The required output is the lines below from the line containing "8 bits by 10" to the line containing "Runs (.addi f)", inclusive, retyped exactly. No other lines belong in it.

== RECORDS FOR THE TASK

-- ==== Sys2Proof/Certificates/Slice0/Obligations.lean ====
section
/-! DEFINITION. The statements of the model: completions with their effects, family by family; what the machine as a whole does; the
encodings. -/

open Sys2Proof Sys2Proof.Machine

/-! ## Scalar instructions -/

/-- The two-register instructions other than multiplications and divisions complete, W[a] takes the value of R127 or R132 computed
from the old W[a] and W[b], and the PC moves past the chain. -/
def Obligations.BinaryAluCompletes : Prop := ∀ f : Fld,
  Runs (.add f) (aluKind [f.a, f.b]) f (fun s => s.result f (s.W f.a + s.W f.b)) ∧
  Runs (.sub f) (aluKind [f.a, f.b]) f (fun s => s.result f (s.W f.a - s.W f.b)) ∧
  Runs (.and f) (aluKind [f.a, f.b]) f (fun s => s.result f (s.W f.a &&& s.W f.b)) ∧
  Runs (.or f) (aluKind [f.a, f.b]) f (fun s => s.result f (s.W f.a ||| s.W f.b)) ∧
  Runs (.xor f) (aluKind [f.a, f.b]) f (fun s => s.result f (s.W f.a ^^^ s.W f.b)) ∧
  Runs (.shl f) (aluKind [f.a, f.b]) f (fun s => s.result f (s.W f.a <<< ((s.W f.b).toNat % 64))) ∧
  Runs (.shr f) (aluKind [f.a, f.b]) f (fun s => s.result f (s.W f.a >>> ((s.W f.b).toNat % 64))) ∧
  Runs (.sra f) (aluKind [f.a, f.b]) f (fun s => s.result f ((s.W f.a).sshiftRight ((s.W f.b).toNat % 64))) ∧
  Runs (.min f) (aluKind [f.a, f.b]) f
    (fun s => s.result f (if (s.W f.a).toInt ≤ (s.W f.b).toInt then s.W f.a else s.W f.b)) ∧
  Runs (.max f) (aluKind [f.a, f.b]) f
    (fun s => s.result f (if (s.W f.a).toInt ≤ (s.W f.b).toInt then s.W f.b else s.W f.a)) ∧
  Runs (.minu f) (aluKind [f.a, f.b]) f
    (fun s => s.result f (if (s.W f.a).toNat ≤ (s.W f.b).toNat then s.W f.a else s.W f.b)) ∧
  Runs (.maxu f) (aluKind [f.a, f.b]) f
    (fun s => s.result f (if (s.W f.a).toNat ≤ (s.W f.b).toNat then s.W f.b else s.W f.a)) ∧
  Runs (.mov f) (aluKind [f.a, f.b]) f (fun s => s.result f (s.W f.b)) ∧
  Runs (.clz f) (aluKind [f.a, f.b]) f (fun s => s.result f (clzW (s.W f.b))) ∧
  Runs (.ctz f) (aluKind [f.a, f.b]) f (fun s => s.result f (ctzW (s.W f.b))) ∧
  Runs (.popc f) (aluKind [f.a, f.b]) f (fun s => s.result f (popcW (s.W f.b))) ∧
  Runs (.brev f) (aluKind [f.a, f.b]) f (fun s => s.result f (s.W f.b).reverse) ∧
  Runs (.sextb f) (aluKind [f.a, f.b]) f (fun s => s.result f (sextW (s.W f.b) 8)) ∧
  Runs (.sexth f) (aluKind [f.a, f.b]) f (fun s => s.result f (sextW (s.W f.b) 16)) ∧
  Runs (.sextw f) (aluKind [f.a, f.b]) f (fun s => s.result f (sextW (s.W f.b) 32)) ∧
  Runs (.zextb f) (aluKind [f.a, f.b]) f (fun s => s.result f (zextW (s.W f.b) 8)) ∧
  Runs (.zexth f) (aluKind [f.a, f.b]) f (fun s => s.result f (zextW (s.W f.b) 16)) ∧
  Runs (.zextw f) (aluKind [f.a, f.b]) f (fun s => s.result f (zextW (s.W f.b) 32)) ∧
  Runs (.abs f) (aluKind [f.a, f.b]) f (fun s => s.result f (if (s.W f.b).toInt < 0 then 0 - s.W f.b else s.W f.b)) ∧
  Runs (.neg f) (aluKind [f.a, f.b]) f (fun s => s.result f (0 - s.W f.b))

/-- What the counting and extending instructions compute, in the words of R132: the zero bits above the highest and below the lowest
set bit (64 for 0), the low bits sign- or zero-extended. -/
def Obligations.CountsAndExtensionsValues : Prop := ∀ y : Word,
  (y = 0 → clzW y = 64 ∧ ctzW y = 64) ∧
  (y ≠ 0 → (clzW y).toNat < 64 ∧ y.toNat < 2 ^ (64 - (clzW y).toNat) ∧ 2 ^ (63 - (clzW y).toNat) ≤ y.toNat) ∧
  (y ≠ 0 → (ctzW y).toNat < 64 ∧ y.toNat % 2 ^ (ctzW y).toNat = 0 ∧ y.getLsbD (ctzW y).toNat = true) ∧
  sextW y 8 = (y.setWidth 8).signExtend 64 ∧ sextW y 16 = (y.setWidth 16).signExtend 64 ∧
  sextW y 32 = (y.setWidth 32).signExtend 64 ∧ zextW y 8 = (y.setWidth 8).setWidth 64 ∧
  zextW y 16 = (y.setWidth 16).setWidth 64 ∧ zextW y 32 = (y.setWidth 32).setWidth 64

/-- Multiplications complete with the low or the high half of the product, usable from cycle c + 3; divisions with the values of R131,
the corners included: a divisor of 0 gives all ones and leaves the dividend as the remainder, and the least value divided by −1 gives
itself with remainder 0; the divider is held for 34 cycles (R123, R124, R127, R129, R131). -/
def Obligations.MultiplyAndDivideComplete : Prop := ∀ f : Fld,
  Runs (.mul f) (aluKind [f.a, f.b]) f (fun s => s.lateResult f 3 (s.W f.a * s.W f.b)) ∧
  Runs (.mulh f) (aluKind [f.a, f.b]) f
    (fun s => s.lateResult f 3 (((s.W f.a).signExtend 128 * (s.W f.b).signExtend 128).extractLsb' 64 64)) ∧
  Runs (.mulhu f) (aluKind [f.a, f.b]) f
    (fun s => s.lateResult f 3 (((s.W f.a).setWidth 128 * (s.W f.b).setWidth 128).extractLsb' 64 64)) ∧
  Runs (.muli f) (aluKind [f.a]) f (fun s => s.lateResult f 3 (s.W f.a * immS f (4 + 10 * f.k))) ∧
  Runs (.div f) (aluKind [f.a, f.b]) f (fun s =>
    (s.lateResult f 34 (if s.W f.b = 0 then BitVec.allOnes 64 else (s.W f.a).sdiv (s.W f.b))).holdDivider) ∧
  Runs (.divu f) (aluKind [f.a, f.b]) f (fun s =>
    (s.lateResult f 34 (if s.W f.b = 0 then BitVec.allOnes 64 else s.W f.a / s.W f.b)).holdDivider) ∧
  Runs (.rem f) (aluKind [f.a, f.b]) f (fun s =>
    (s.lateResult f 34 (if s.W f.b = 0 then s.W f.a else (s.W f.a).srem (s.W f.b))).holdDivider) ∧
  Runs (.remu f) (aluKind [f.a, f.b]) f (fun s =>
    (s.lateResult f 34 (if s.W f.b = 0 then s.W f.a else s.W f.a % s.W f.b)).holdDivider)

/-- The immediate instructions complete with the values of R128 and R129; the signed immediates are widened from 4 or 8 bits by 10
bits for each PXI, the unsigned ones zero-extended. -/
def Obligations.ImmediateAluCompletes : Prop := ∀ f : Fld,
  Runs (.addi f) (aluKind [f.a]) f (fun s => s.result f (s.W f.a + immS f (8 + 10 * f.k))) ∧
  Runs (.li f) (aluKind [f.a]) f (fun s => s.result f (immS f (8 + 10 * f.k))) ∧
  Runs (.shli f) (aluKind [f.a]) f (fun s => s.result f (s.W f.a <<< ((immZ f).toNat % 64))) ∧
  Runs (.shri f) (aluKind [f.a]) f (fun s => s.result f (s.W f.a >>> ((immZ f).toNat % 64))) ∧
  Runs (.srai f) (aluKind [f.a]) f (fun s => s.result f ((s.W f.a).sshiftRight ((immZ f).toNat % 64))) ∧
  Runs (.andi f) (aluKind [f.a]) f (fun s => s.result f (s.W f.a &&& immS f (4 + 10 * f.k))) ∧
  Runs (.ori f) (aluKind [f.a]) f (fun s => s.result f (s.W f.a ||| immZ f)) ∧
  Runs (.xori f) (aluKind [f.a]) f (fun s => s.result f (s.W f.a ^^^ immZ f)) ∧
  Runs (.prdw f) (aluKind [f.a]) f (fun s => s.result f ((s.t.pw ||| 1).setWidth 64)) ∧
  Runs (.cmov f) (aluKind [f.a, f.b]) f (fun s => if s.P (f.d.toNat % 8) = !f.d.getLsbD 3 then s.result f (s.W f.b) else s.advance) ∧
  Runs (.lpc f) (freeKind [f.a]) f (fun s => s.result f (s.baseBlock + immS f (4 + 10 * f.k) * 64)) ∧
  Runs (.gtime f) (freeKind [f.a]) f (fun s => s.result f (BitVec.ofNat 64 s.gtime)) ∧
  Runs (.tid f) (freeKind [f.a]) f (fun s => s.result f (BitVec.ofNat 64 s.t.tid))

/-- The compares complete: the predicate that x names (p1 where x is 0) takes the truth of the relation of R133 or R134, and no
register changes. The predicate instructions complete with the values of R136; a write to p0 is discarded (R111). -/
def Obligations.CompareAndPredicateComplete : Prop := ∀ f : Fld,
  Runs (.eq f) (aluKind [f.a, f.b]) f (fun s => (s.setP (destP f.x) (decide (s.W f.a = s.W f.b))).advance) ∧
  Runs (.ne f) (aluKind [f.a, f.b]) f (fun s => (s.setP (destP f.x) (decide (s.W f.a ≠ s.W f.b))).advance) ∧
  Runs (.lt f) (aluKind [f.a, f.b]) f (fun s => (s.setP (destP f.x) (decide ((s.W f.a).toInt < (s.W f.b).toInt))).advance) ∧
  Runs (.ge f) (aluKind [f.a, f.b]) f (fun s => (s.setP (destP f.x) (decide ((s.W f.b).toInt ≤ (s.W f.a).toInt))).advance) ∧
  Runs (.ltu f) (aluKind [f.a, f.b]) f (fun s => (s.setP (destP f.x) (decide (s.W f.a < s.W f.b))).advance) ∧
  Runs (.geu f) (aluKind [f.a, f.b]) f (fun s => (s.setP (destP f.x) (decide (s.W f.b ≤ s.W f.a))).advance) ∧
  Runs (.tst f) (aluKind [f.a, f.b]) f (fun s => (s.setP (destP f.x) (decide (s.W f.a &&& s.W f.b ≠ 0))).advance) ∧
  Runs (.tstn f) (aluKind [f.a, f.b]) f (fun s => (s.setP (destP f.x) (decide (s.W f.a &&& s.W f.b = 0))).advance) ∧
  Runs (.eqi f) (aluKind [f.a]) f (fun s => (s.setP (destP f.x) (decide (s.W f.a = immS f (4 + 10 * f.k)))).advance) ∧
  Runs (.nei f) (aluKind [f.a]) f (fun s => (s.setP (destP f.x) (decide (s.W f.a ≠ immS f (4 + 10 * f.k)))).advance) ∧
  Runs (.lti f) (aluKind [f.a]) f
    (fun s => (s.setP (destP f.x) (decide ((s.W f.a).toInt < (immS f (4 + 10 * f.k)).toInt))).advance) ∧
  Runs (.gei f) (aluKind [f.a]) f
    (fun s => (s.setP (destP f.x) (decide ((immS f (4 + 10 * f.k)).toInt ≤ (s.W f.a).toInt))).advance) ∧
  Runs (.ltui f) (aluKind [f.a]) f (fun s => (s.setP (destP f.x) (decide (s.W f.a < immZ f))).advance) ∧
  Runs (.geui f) (aluKind [f.a]) f (fun s => (s.setP (destP f.x) (decide (immZ f ≤ s.W f.a))).advance) ∧
  Runs (.pand f) (aluKind []) f (fun s => (s.setP f.a.toNat (s.P f.a.toNat && s.P f.b.toNat)).advance) ∧
  Runs (.por f) (aluKind []) f (fun s => (s.setP f.a.toNat (s.P f.a.toNat || s.P f.b.toNat)).advance) ∧
  Runs (.pxor f) (aluKind []) f (fun s => (s.setP f.a.toNat (s.P f.a.toNat ^^ s.P f.b.toNat)).advance) ∧
  Runs (.pnot f) (aluKind []) f (fun s => (s.setP f.a.toNat (!s.P f.b.toNat)).advance) ∧
  Runs (.pmov f) (aluKind []) f (fun s => (s.setP f.a.toNat (s.P f.b.toNat)).advance) ∧
  Runs (.pset f) (aluKind []) f (fun s => (s.setP f.a.toNat true).advance) ∧
  Runs (.pclr f) (aluKind []) f (fun s => (s.setP f.a.toNat false).advance) ∧
  Runs (.psel f) (aluKind []) f
    (fun s => (s.setP f.a.toNat (if s.P 1 then s.P f.a.toNat else s.P f.b.toNat)).advance) ∧
  Runs (.pwrw f) (aluKind [f.b]) f (fun s => (s.setT { s.t with pw := (s.W f.b).setWidth 8 ||| 1 }).advance)

/-! ## Control -/

/-- BR and BRN go to the block-relative target where their predicate holds (BR) or does not (BRN), and on to the next instruction
otherwise; NOP and VWAIT with no vector work only advance; YIELD keeps the next instruction back until cycle c + 4. -/
def Obligations.BranchCompletes : Prop := ∀ f : Fld,
  Runs (.br f) (freeKind []) f
    (fun s => if s.P f.a.toNat then s.jump (s.baseBlock + immS f (9 + 10 * f.k) * 64) else s.advance) ∧
  Runs (.brn f) (freeKind []) f
    (fun s => if s.P f.a.toNat then s.advance else s.jump (s.baseBlock + immS f (9 + 10 * f.k) * 64)) ∧
  Runs (.nop f) (freeKind []) f (fun s => s.advance) ∧
  Runs (.yield f) {} f (fun s => (s.setT { s.t with notBefore := s.gtime + 4 }).advance) ∧
  RunsWhen (.vwait f) {} f (fun s => (s.t.vec.seq.all fun e => e.page != 1) = true ∧ s.t.vec.under s.gtime = 0) (fun s => s.advance)

/-- CALL and CALLR push a unit with the address of the next block, move the frame by k and go to the target; where the frame, its
older units and the new one fit the 64 registers, nothing is spilled, and the registers that enter the frame read zero (R103, R139,
R142). JMPR goes to a checked target (R140, R141). -/
def Obligations.CallCompletes : Prop := ∀ f : Fld,
  RunsWhen (.call f) {} f (fun s => s.callFits f.a.toNat)
    (fun s => (s.called f.a.toNat).jump (s.baseBlock + immS f (8 + 10 * f.k) * 64)) ∧
  RunsWhen (.callr f) { names := [f.a] } f (fun s => s.callFits f.b.toNat ∧ s.entryAt (s.W f.a))
    (fun s => (s.called f.b.toNat).jump (s.W f.a)) ∧
  RunsWhen (.jmpr f) { names := [f.a] } f (fun s => s.entryAt (s.W f.a)) (fun s => s.jump (s.W f.a))

/-- RET through a resident unit whose address is aligned gives the frame back and goes to the unit's address; RET from the entry frame
of a thread that is not speculative and whose vector work and matrix jobs are done ends the thread (R103, R143, R185, R328). -/
def Obligations.ReturnCompletes : Prop := ∀ f : Fld,
  (∀ s s1 u us, Opens {} f s s1 → u.ret.toNat % 64 = 0 → s1.returnFits u us →
    exec (.ret f) s = .next ((s1.returned u us).jump u.ret)) ∧
  RunsWhen (.ret f) {} f (fun s => s.t.win.units = [] ∧ s.t.win.nspill = 0 ∧ s.speculative s.cur = false ∧
      s.t.vec.seq = [] ∧ s.t.vec.under s.gtime = 0 ∧ s.t.jobs = 0)
    (fun s => s.setT { s.t with st := .done })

====

§ **RESULT OF THE EXERCISE**
/-- The immediate instructions complete with the values of R128 and R129; the signed immediates are widened from 4 or 8 bits by 10
bits for each PXI, the unsigned ones zero-extended. -/
def Obligations.ImmediateAluCompletes : Prop := ∀ f : Fld,
  Runs (.addi f) (aluKind [f.a]) f (fun s => s.result f (s.W f.a + immS f (8 + 10 * f.k))) ∧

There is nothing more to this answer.